Questions worth separating out
Q: How should security teams enforce authorization in RAG pipelines?
A: Security teams should enforce authorization before retrieval results reach the model.
Q: Why do vector databases create governance risk in multi-tenant AI systems?
A: Vector databases create governance risk because semantic similarity is not the same as permission.
Q: What breaks when metadata is stripped from RAG chunks?
A: When metadata is stripped, the system loses the link between a chunk and the tenant or object that owns it.
Practitioner guidance
- Enforce authorization at retrieval time Apply relationship-based checks before candidate chunks are passed to the LLM, so semantic relevance never overrides tenant boundaries.
- Preserve source metadata through the full pipeline Carry tenant, object, and source identifiers from ingestion into chunking, vector storage, and query response assembly.
- Treat background jobs as governed identity paths Review embedding, enrichment, and logging workers as separate execution paths with their own permissions and service identities.
What's in the full article
Authzed's full tutorial covers the operational detail this post intentionally leaves for the source:
- Step-by-step Motia workflow code for ingestion, embedding, query, and logging steps.
- Complete SpiceDB schema and setup scripts for organizations, farms, and user permissions.
- Full Pinecone configuration details, including index creation and embedding dimensions.
- Workbench testing sequence showing how authorization behaves across permitted and forbidden queries.
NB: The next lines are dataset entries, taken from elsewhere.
/-- ring_wait and ring_close in force (Table 9-14). -/
def State.ringWait (s : State) : Nat := us (clamp 100 600 (s.rf Reg.ISL_RING_CTL 9 0))
def State.ringClose (s : State) : Nat := us (clamp 500 5000 (s.rf Reg.ISL_RING_CTL 28 16))

/-- The batches of an evaluation handed to Atomizer. -/
def State.batchAll (s : State) (g : Nat) (l : List (Nat × Instant × List AlarmChange)) : State :=
  l.foldl (fun s x => s.batch g x.2.1 x.2.2) s

/-- The provisional view of an instant formed from the packets held (R286), and evaluated where prov_en is set. -/
def State.formView (s : State) (m : Model) (r : RingInst) (x : Snapshot) : State :=
  let s1 := s.setIsl (fun a => { a with ring := a.ring.map (fun q => if q.k == r.k then { q with formed := true } else q) })
  if s1.rb Reg.ISL_CTL 0 && s1.rb Reg.ISL_CTL 1 then
    let s2 := (s1.islProv m (s1.viewOf m x false (s1.usedPackets x.t false))).issueBarrier Isle.nose
    let h := s2.islHandOver m.group x.k x.k x.t
    h.2.batch m.group x.t h.1
  else s1

/-- The instants of the present epoch on their way through the ring exchange. -/
def State.ringNow (s : State) : List RingInst := s.isl.ring.filter (fun r => !s.oldRing r)

/-- The oldest instant issued whose provisional view is still to form. -/
def State.unformed (s : State) : Option (RingInst × Snapshot) :=
  (s.ringNow.filterMap (fun r => if r.formed then none else r.prov.map (fun x => (r, x)))).head?

/-- PROVISIONAL_VIEW_FORM (R286): a packet of every owner is held for an instant issued. -/
def execProvisionalViewForm (at_ : Instant) (s0 : State) : Host.Outcome State Fault Refusal :=
  let s := s0.advance at_
  match s.ringNow.findSome? (fun r => (s.modelAt r.t).bind (fun m =>
      if r.formed || !s.holdsAll m r.t false then none else r.prov.map (fun x => (m, r, x)))) with
  | some (m, r, x) => .next (s.formView m r x)
  | none => .next s

/-- RING_WAIT_EXPIRY (R286): the view of the oldest instant forms at t + d + ring_wait. -/
def execRingWaitExpiry (s : State) : Host.Outcome State Fault Refusal :=
  match s.unformed with
  | some (r, x) =>
    let s1 := s.advance (x.t + us (100 * x.dead) + s.ringWait)
    .next (match s1.modelAt r.t with
      | some m => s1.formView m r x
      | none => s1)
  | none => .next s

/-- The ring commit of an instant (R287, R297): its checkpoint restored, the committed view evaluated, the later ones evaluated anew. -/
def State.ringCommit (s : State) (m : Model) (r : RingInst) (x : Snapshot) : State :=
  let v := s.viewOf m x true (s.usedPackets r.t true)
  let s1 := if s.rb Reg.ISL_CTL 0 then (let e := s.islCommitEval m v; e.2.batchAll m.group e.1) else s
  s1.setIsl (fun a => { a with
    ring := a.ring.filter (fun q => q.k != r.k), packets := a.packets.filter (fun p => p.t != r.t)
    last := some (match a.last with
      | some t => max t r.t
      | none => r.t) })

/-- RING_COMMIT (R287): the module has committed an instant and holds the committed packet of every owner. -/
def execRingCommit (at_ : Instant) (s0 : State) : Host.Outcome State Fault Refusal :=
  let s := s0.advance at_
  match s.ringNow.findSome? (fun r => (s.modelAt r.t).bind (fun m =>
      if s.holdsAll m r.t true then r.commit.map (fun x => (m, r, x)) else none)) with
  | some (m, r, x) => .next (s.ringCommit m r x)
  | none => .next s

/-- RING_CLOSE_EXPIRY (R287): at t + W + ring_close the oldest instant has its ring commit with owners missing. -/
def execRingCloseExpiry (s : State) : Host.Outcome State Fault Refusal :=
  match s.ringNow.findSome? (fun r => (r.commit.or r.prov).map (fun x => (r, x))) with
  | some (r, x) =>
    let s1 := s.advance (x.t + ms x.waitMs + s.ringClose)
    .next (match s1.modelAt r.t with
      | some m => s1.ringCommit m r x
      | none => s1)
  | none => .next s

end Sys2Proof.Machine
end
👉 Read Authzed's tutorial on building a fine-grained authorized RAG pipeline →
RAG pipelines and fine-grained authorization: what IAM teams need?
Explore further
12/06/2026 7:26 am
Fine-grained authorization is now a retrieval requirement, not an application feature. RAG changes the security boundary because the model only sees what retrieval hands it. If authorization is evaluated after similarity search, the system has already crossed the boundary it was meant to protect. For practitioners, the control question is no longer whether the app authenticates the user, but whether every chunk is filtered by tenant and relationship before generation begins.
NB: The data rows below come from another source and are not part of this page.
-- ==== Sys2Proof/Machine/CmdOps.lean ====
section
/-! DEFINITION. Operations of the command block (chapter 14): the lock service, sessions, what ends a command before its time, and the rings. -/

namespace Sys2Proof.Machine

def State.setCmd (s : State) (f : CmdPart → CmdPart) : State := { s with cmd := f s.cmd }

/-! ### The lock service (R433 to R435) -/

def State.lock (s : State) (n : Nat) : Lock := (s.cmd.locks[n]?).getD freeLock

def State.updLock (s : State) (n : Nat) (f : Lock → Lock) : State := s.setCmd (fun c => { c with locks := updAt c.locks n f })

/-- Whether a lease lies from 10 ms to 60,000 ms. -/
def leaseOk (leaseMs : Nat) : Bool := decide (10 ≤ leaseMs) && decide (leaseMs ≤ 60000)

/-- A lock given to a session: LOCK_BROKEN where its previous owner lost it. -/
def State.grant (s : State) (n : Nat) (session : Fin 4) (leaseMs : Nat) : Nat × State :=
  (if (s.lock n).broken then St.LOCK_BROKEN else St.OK,
   s.updLock n (fun l => { l with owner := some session, due := s.up + ms leaseMs, broken := false }))

/-- A free lock goes to the first command that waits for it. -/
def State.passLock (s : State) (n : Nat) : State :=
  match (s.lock n).queue.find? (fun w => (s.flight? w.session w.seq).isSome) with
  | some w =>
    let r := (s.updLock n (fun l => { l with queue := (l.queue.dropWhile (· != w)).drop 1 })).grant n w.session w.leaseMs
    r.2.complete w.session w.seq r.1 []
  | none => s.updLock n (fun l => { l with queue := [] })

/-- A held lock is broken (R435): its owner's next command will not run, unless the session reopens or closes (R422). -/
def State.breakLock (s : State) (n : Nat) (reopening : Bool) : State :=
  match (s.lock n).owner with
  | none => s
  | some o =>
    let extra := (s.up - (s.lock n).due) / ms 1
    let s1 := s.updLock n (fun l => { l with owner := none, broken := true })
    let s2 := if reopening then s1 else s1.updSession o (fun x => { x with lost := x.lost ++ [n] })
    ((((s2.count (Reg.CMD_CNT 4) 1).vector 5).raise 23 (extra : Rat) [word n, word o.val])).passLock n

/-- The locks a session holds, in increasing order. -/
def State.locksOf (s : State) (session : Fin 4) : List Nat := (upto 32).filter (fun n => (s.lock n).owner == some session)

/-- Every lock broken: at the heartbeat's expiry and at a reset of the control island. -/
def State.breakAll (s : State) : State := (upto 32).foldl (fun (s : State) n => s.breakLock n false) s

/-! ### Sessions (R422) -/

/-- A session's locks broken without LEASE_EXPIRED, and what it had lost forgotten. -/
def State.dropLocks (s : State) (session : Fin 4) : State :=
  ((s.locksOf session).foldl (fun (s : State) n => s.breakLock n true) s).updSession session (fun x => { x with lost := [] })

/-- Every session closed. -/
def State.closeSessions (s : State) : State := s.setCmd (fun c => { c with sessions := c.sessions.map (fun _ => closedSession) })

/-! ### Commands that end before their time (R428, R429, R431) -/

/-- A command that has not passed its commit point is abandoned: out of every queue it waits in, a replacement of it discarded, with a status. -/
def State.abandon (s : State) (f : Flight) (status : Nat) : State :=
  let s1 := s.setCmd (fun c => { c with locks := c.locks.map (fun l => { l with
    queue := l.queue.filter (fun w => !(w.session == f.session && w.seq == f.seq)) }) })
  let s2 := s1.setKeys (fun k => { k with shadows := k.shadows.filter (fun x => x.staged.isSome || x.session != f.session || x.seq != f.seq) })
  (s2.setMbx (fun m => { m with waiters := m.waiters.filter (fun w => !(w.session == f.session && w.seq == f.seq)) })).postFinal f status []

/-- Whether a command has not passed its commit point. That of PWR_STATE is its acceptance: the reply follows once the state is left. -/
def Flight.uncommitted (f : Flight) : Bool :=
  match f.st with
  | .admitted => true
  | .mirroring => true
  | .waiting => f.opcode != 0x0101
  | _ => false

/-- A command core is reset (R429): its generation rises, and each of its commands that had not passed its commit point replies TIMEOUT. -/
def State.resetCore (s : State) (core : Fin 4) (cmds : List (Fin 4 × Word)) : State :=
  cmds.foldl (fun (s : State) c =>
    match s.flight? c.1 c.2 with
    | some f => if f.occupies && f.uncommitted then s.abandon f St.TIMEOUT else s
    | none => s) (s.raiseGen (s.coreIdent core.val))

/-- The head's own wait for the members of a cascade-route command is over: one reply with 64 statuses (R431). -/
def State.closeAggregate (s : State) (f : Flight) (a : Aggregate) (timedOut : Bool) : State :=
  let sts := (upto 64).map (fun i => lookup a.statuses i)
  let first := sts.find? (fun x => match x with
    | some st => st != St.OK
    | none => false)
  let status := match first with
    | some (some st) => st
    | _ => if timedOut then St.TIMEOUT else St.OK
  let halves := sts.map (fun x => x.getD 0xFFFF)
  let words := (upto 32).map (fun i => put 15 0 ((halves[2 * i]?).getD 0) ||| put 31 16 ((halves[2 * i + 1]?).getD 0))
  (s.setCmd (fun c => { c with aggs := c.aggs.filter (fun x => !(x.session == f.session && x.seq == f.seq)) })).postFinal
    { f with casc := false } status words

/-! ### The rings (R410 to R412, R438, R518) -/

/-- Ring positions back at zero, the replies the host has not read discarded, and the commands in flight left to complete without a reply. -/
def State.clearRings (s : State) : State :=
  let s1 := ((s.setReg Reg.CMD_SQ_TAIL 0#32).setReg Reg.CMD_RQ_HEAD 0#32).setRb Reg.CMD_CTL 0 false
  s1.setCmd (fun c => { c with
    sqHead := 0
    rqTail := 0
    parity := true
    stalled := false
    replies := []
    aggs := []
    coal := c.coal.map (fun _ => ⟨0, none⟩)
    flights := (c.flights.filter (fun f => match f.st with
      | .replied _ => false
      | _ => true)).map (fun f => { f with muted := true, slots := 0 }) })

/-- The host frees reply slots by moving CMD_RQ_HEAD on (R412): the flights of their commands end. -/
def State.freeReplies (s : State) (head : Nat) : State :=
  let old := s.rf Reg.CMD_RQ_HEAD 7 0
  let n := (head % 256 + 256 - old) % 256
  let freed := s.cmd.replies.take n
  let s1 := (s.setRf Reg.CMD_RQ_HEAD 7 0 head).setCmd (fun c => { c with
    replies := c.replies.drop n
    flights := c.flights.filter (fun f => match f.st with
      | .replied k => !freed.any (fun r => r.final && r.slot == k)
      | _ => true) })
  s1.setCmd (fun c => { c with stalled := c.stalled && !(decide (2 ≤ s1.freeSlots) && decide (c.flights.length < 256)) })

/-- CMD_CTL.en written. -/
def State.enableFetch (s : State) (on : Bool) : State := s.setRb Reg.CMD_CTL 0 on

/-- CMD_SQ_TAIL written (R411, R426): taken modulo the ring size, and counted while fetching is stopped for want of room. -/
def State.writeTail (s : State) (tail : Nat) : State :=
  let s1 := s.setRf Reg.CMD_SQ_TAIL 9 0 (tail % s.sqSize)
  if s1.cmd.stalled then s1.countFld Reg.CMD_DB_STAT 15 0 1 else s1

/-- CMD_HEARTBEAT written (R438). -/
def State.feedHeartbeat (s : State) : State := if s.rb Reg.CMD_CTL 2 then s.setCmd (fun c => { c with hbDue := some (s.up + sec 1) }) else s

/-- hb_en written (R438): the second runs from the moment the heartbeat is enforced. -/
def State.settleHeartbeat (s : State) : State :=
  s.setCmd (fun c => { c with hbDue := if s.rb Reg.CMD_CTL 2 then some (c.hbDue.getD (s.up + sec 1)) else none })

/-- Fields of the command registers that are read from the state (Tables 14-9 and 14-11). -/
def State.cmdView (s : State) (a : Nat) : Word :=
  if a = Reg.CMD_STAT then
    putBit 31 s.cmd.ready ||| putBit 30 s.isHead ||| put 29 24 s.ownIndex ||| put 23 21 s.key.lc.code |||
      put 20 19 (if s.pair.st = .unpaired then 0 else if s.pair.st.holds then 1 else if s.pair.st = .standby then 2 else 3) |||
      putBit 18 s.refugeMode ||| putBit 17 (!s.aon.causes.isEmpty) |||
      (upto 4).foldl (fun w n => w ||| putBit n ((s.cmd.sessions[n]?).getD closedSession).opened) 0#32
  else if a = Reg.CMD_EPOCH then s.time.epoch
  else if a = Reg.CMD_SQ_HEAD then word s.cmd.sqHead
  else if a = Reg.CMD_RQ_TAIL then put 7 0 s.cmd.rqTail ||| putBit 8 s.cmd.parity
  else if a = Reg.CMD_DB_STAT then putBit 31 s.cmd.stalled ||| put 24 16 s.cmd.flights.length
  else 0#32

end Sys2Proof.Machine
end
A few things that frame the scale:
- The average estimated time to remediate a leaked secret is 27 days, despite 75% of organisations expressing strong confidence in their secrets management capabilities, according to The State of Secrets in AppSec.
- Only 44% of developers are reported to follow security best practices for secrets management, exposing a significant developer behaviour gap.
A question worth separating out:
Q: How do access controls differ between the API layer and the retrieval layer?
A: API-layer controls decide who may call the service, but retrieval-layer controls decide what data can be surfaced inside a response. In RAG, both matter. A user can be fully authenticated and still be unauthorized to see specific documents, so retrieval-time filtering must be enforced separately from login or request validation.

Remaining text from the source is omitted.